I first heard questions about the march when Dave Troy, a technologist and writer in Baltimore, wrote me about it. Troy is deeply concerned about Russian trolls and “active measures.” When he saw some of the confusion surrounding the event, he initially thought it might be the result of some Kremlin campaign. But when he started to look into it, he attributed the perceived failings of the organizers to inexperience rather than malfeasance.
Nathaniel has set up a number of organizations to promote the march and his various other endeavors. People have been calling them “shell organizations” or “false fronts,” but that seems a little too harsh. The one organization that has filed official papers is called the Presidential House and proposes some sort of weird shadow government in Charleston, S.C. with Nathaniel as president. Troy called it “unhinged, fantastical nonsense.”
“When I started the Presidential House I started volunteering for the Obama campaign,” Nathaniel said when I called him. He acknowledged that the original scheme was kind of goofy but said it came from his enthusiasm for Obama. “I was 16 or 17 and was very excited and so I started something called the Presidential House to get out in my community.”
But for Nathaniel, inexperience is part of the point of protest.
“Many of us, especially young people in the political realm, don’t really get our voices heard because it’s mostly a ‘who has more experience’ type thing versus a protest where we’re able to organize it, either locally or nationally, and our voices can be heard much easier there than working with politics,” Nathaniel said. But he said he is still interested in electoral politics and local issues. “My goal was to run for United States Congress this year but I decided not to because Annabelle Robertson, who is way more qualified than I am, decided to run [against Republic Joe “You Lie” Wilson]. So I decided to put my action behind her and get out and protest.”
Critics point to the “Rally at the Border,” in San Ysidro, the only other rally Nathaniel has organized. It failed amid concerns of top-down organizing that didn’t take the needs of the community into consideration and could have put a lot of people at risk.
Once news of the border rally became public, people began demanding to see the permit for the march on Washington. Nathaniel says he has a permit and has met with D.C. police, Park Police, the Secret Service, and the FBI.
But for the local organizers in San Ysidro and in D.C., working with the authorities is precisely the problem. Washington D.C.’s police department threw more than 70 grenades and emptied hundreds of canisters of pepper spray against protesters at the Disrupt J20 protest during the inauguration. At a right-wing rally recently, Park Police claimed to be working with right-wing militias.
“In D.C. we do not like interfacing with police,” Brendan Orsinger, an organizer in D.C., said on the phone. “We don’t like the idea of the state giving permission for us to march. And we don’t need it. . . . It’s actually much safer not to have police involved in the planning of the march.”
Orsinger has been vociferous in his criticism of the march. But like Troy, he doesn’t see a conspiracy. “There are good intentions here. But one of the things that I learned over the last year is that good intentions are not good enough to make change happen in this country,” he said.

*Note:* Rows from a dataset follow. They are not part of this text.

-- ==== Sys2Proof/Machine/Pairs.lean ====
section
/-! DEFINITION. Slots that issue together: what instructions name and write, and the second slot of a pair (R49, R80). -/

namespace Sys2Proof.Machine

/-! ## What an instruction writes and names -/

/-- The registers from a base that an operand of an instruction at a level spans, as class and number: a level field of zero is the
instruction's own level, and every level has predicates of its own (R63). -/
def spanRegs (lev n : Nat) (o : Opd) : List (Nat × Nat) :=
  let up := fun (cls from_ len : Nat) => (List.range len).map (fun j => (cls, from_ + j))
  match o with
  | .vec r => up 0 r.toNat n
  | .near r => up 1 r.toNat n
  | .scal l r => up (32 + (if l == 0 then lev else l.toNat)) r.toNat n
  | .pred p => [(16 + lev, p.toNat)]
  | .map m => [(2, m.toNat)]
  | .acc a => up 3 a.toNat n
  | .buf b => [(4, b.toNat)]
  | .pin q => [(5, q.toNat)]
  | _ => []

/-- The 32-bit registers that the destination of an instruction spans; one scalar holds any element. -/
def dstSpan (i : Instr) (w : Insn) (o : Opd) : Nat :=
  let t := (Decode.wTy w).getD .none
  spanOf (match i with
    | .fclass .. | .vote .. | .rwait .. => 1
    | .amovv .. | .acvt .. => 2 * (if t = .none then 1 else tyRegs t)
    | .ctlrd .. | .cycle .. | .evrd .. => 2
    | .ld .. | .ldk .. | .lds .. | .atom .. | .atoms .. => tyRegs t
    | _ => if t = .none then 1 else tyRegs t) o

/-- The registers that a source of an instruction spans; a copy reads four scalars and a scalar compare-and-swap two. -/
def srcSpan (i : Instr) (w : Insn) (fld : Nat) (o : Opd) : Nat :=
  let t := (Decode.wTy w).getD .none
  let e := if t = .none then 1 else tyRegs t
  let wide := fun (n : Nat) => match o with | .scal _ _ => srcCount i fld | _ => n
  match i with
  | .ld .. | .ldk .. | .pref .. => wide (if fld = 1 then 2 else 1)
  | .st .. => wide (if fld = 1 then 2 else tyRegs t)
  | .lds .. | .sts .. => wide (if fld = 1 then 1 else tyRegs t)
  | .atom _ op _ | .red _ op _ => wide (if fld = 1 then 2 else aopRegs op t)
  | .atoms _ op _ => wide (if fld = 1 then 1 else aopRegs op t)
  | .fcvt _ s .. => wide (tyRegs s)
  | .icvt _ s .. => wide (tyRegs s)
  | .fscl .. => wide (if fld = 1 then e else 1)
  | .ascl .. => wide 1
  | .pin .. | .pinx .. | .rack .. | .rdesc .. | .ctlwr .. | .msend .. => wide 2
  | _ => wide e

/-- Registers, predicates and the like in fields of their own: those written and those read. -/
def ownFields : Instr → List Opd × List Opd
  | .pand _ d a b | .por _ d a b | .pxor _ d a b => ([.pred d], [.pred a, .pred b])
  | .pnot _ d a | .pmov _ d a => ([.pred d], [.pred a])
  | .pset _ d _ => ([.pred d], [])
  | .vote _ _ _ a _ _ => ([], [.pred a])
  | .vsel _ _ o | .ssel _ o => ([], [o.c.o])
  | .arwt _ d _ _ _ | .artst _ _ d _ _ _ | .ftest _ _ d _ | .trylock _ d _ | .reclaim _ d _ _ | .msend _ d _ _ _ _
  | .rdesc _ d _ _ => ([.pred d], [])
  | .omap _ _ _ _ _ d _ _ _ _ => ([.map d], [])
  | .plst _ _ m _ => ([], [.map m])
  | .mma _ o | .mmaloop _ o => ([.acc o.d], [.map o.a, .map o.b])
  | .aclr _ d | .alds _ _ d _ => ([.acc d], [])
  | .ascl _ _ _ d _ _ _ => ([.acc d], [])
  | .pin _ q _ | .pinx _ q _ | .unpin _ q => ([.pin q], [])
  | _ => ([], [])

/-- The accumulators that the destination of an instruction spans: a pair in FP64 (R294, R315). -/
def accDst : Instr → Nat
  | .mma _ o | .mmaloop _ o => if o.t = .f64 then 2 else 1
  | .alds _ t _ _ | .ascl _ _ t _ _ _ _ => if t = .f64 then 2 else 1
  | _ => 1

/-- The accumulators that the source of an instruction spans. -/
def accSrc : Instr → Nat
  | .amovv _ t _ _ _ _ | .asts _ t _ _ => if t = .f64 then 2 else 1
  | .ascl _ f _ _ _ _ _ | .acvt _ _ f _ _ _ _ _ _ _ => if f = .fp64 then 2 else 1
  | _ => 1

/-- What an instruction writes. A write to p15 writes nothing (R105). -/
def writesOf (i : Instr) (w : Insn) : List (Nat × Nat) :=
  let lev := levOf w
  ((((dstOf i).toList.map (fun o => spanRegs lev (dstSpan i w o) o)) ++ ((ownFields i).1.map (spanRegs lev (accDst i)))).flatten).filter
    (fun r => r != (16 + lev, 15))

/-- What an instruction names: its destination, its sources and its guard. -/
def namesIn (i : Instr) (w : Insn) : List (Nat × Nat) :=
  let lev := levOf w
  writesOf i w ++ ((srcsOf i).map (fun p => spanRegs lev (srcSpan i w p.1 p.2.o) p.2.o)).flatten ++
  (((ownFields i).2 ++ extraOpds i).map (spanRegs lev (accSrc i))).flatten ++ [(16 + lev, (Decode.wHdr w).gd.toNat)]

/-! ## Pairs (R49) -/

/-- Whether a slot may stand in a pair: level 0 or the group-domain level, and neither a control nor a level instruction. -/
def pairShape (grp : Nat → Bool) (w : Insn) : Bool :=
  (levOf w == 0 || grp (levOf w)) && decide (2 ≤ (Decode.wOp w).toNat / 16)

/-- Whether the second of two instructions names nothing that the first writes. -/
def pairFree (i : Instr) (v : Insn) (j : Instr) (w : Insn) : Bool :=
  (writesOf i v).all (fun r => !(namesIn j w).contains r)

/-- Whether slot k of a line issues together with the next one. -/
def linePairs (r : LRec) (l : BitVec 512) (k : Nat) : Bool :=
  let grp := fun (x : Nat) => r.grpLev == some x
  let v := slotOf l k
  let w := slotOf l (k + 1)
  decide (k < 4) && l.getLsbD (480 + 23 + k) && pairShape grp v && pairShape grp w &&
  (match decodeFor r v, decodeFor r w with
   | .ok i, .ok j => pairFree i v j w
   | _, _ => false)

/-- Whether the instruction in hand in `s` has completed in `t` for the same split and mask, and its slot pairs with the next one; the
second slot of a pair does not begin another. -/
def pairsNext (s t : State) : Bool :=
  match s.cur.u with
  | .ctx _ => false
  | .grp gk =>
    match s.grp? gk, t.grp? gk with
    | some g, some g' =>
      (match nth? g.splits s.cur.e, nth? g'.splits s.cur.e with
       | some (some x), some (some y) =>
         y.pc == iaNext s.cur.ia && x.mask == y.mask && g'.stop == .run && g.pair != some (s.cur.e, true) && (turns t g').contains s.cur.e && g.handler.isSome == g'.handler.isSome &&
         (match (fetchLine t (placeOf t (.grp gk)) g.gc s.cur.ia).1 with
          | .ok l => linePairs (s.lrec g.gc) l (iaSlot s.cur.ia)
          | .error _ => false)
       | _, _ => false)
    | _, _ => false

/-- The second slot of a pair moves next, and nothing comes between: it belongs to the issue opportunity of the first. A second slot
that must wait is not issued with the first (log 26). -/
def pairTurn (t : State) (gk e : Nat) : State :=
  let t := t.updGrp gk (fun g => { g with pair := some (e, false), last := !bandIssues t g.gc g.b true false })
  { t with agenda := .issue (.grp gk) e :: t.agenda }

/-- What follows the instruction in hand: the second slot of its pair, if it has one. -/
def thenPair (s : State) (o : Host.Outcome State Fault Refusal) : Host.Outcome State Fault Refusal :=
  match s.cur.u, o with
  | .grp gk, .next t => .next (if pairsNext s t then pairTurn t gk s.cur.e else t)
  | _, o => o

end Sys2Proof.Machine
end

This raises the larger question: What are protests for? The prosecution of the nearly 200 people charged with rioting after the inauguration may have had a chilling effect, but it has also shown the effectiveness of protest—if the U.S. Attorney’s office works that hard to shut them down, then protesters must have some power. So, the question becomes: How can a larger movement bring Russiagaters like Troy, local grassroots organizers like Orsinger, and enthusiastic young people like Nathaniel together? If people really want to resist and not just #Resist, they need to answer this question while embracing a diversity of tactics and figuring out how to form coalitions.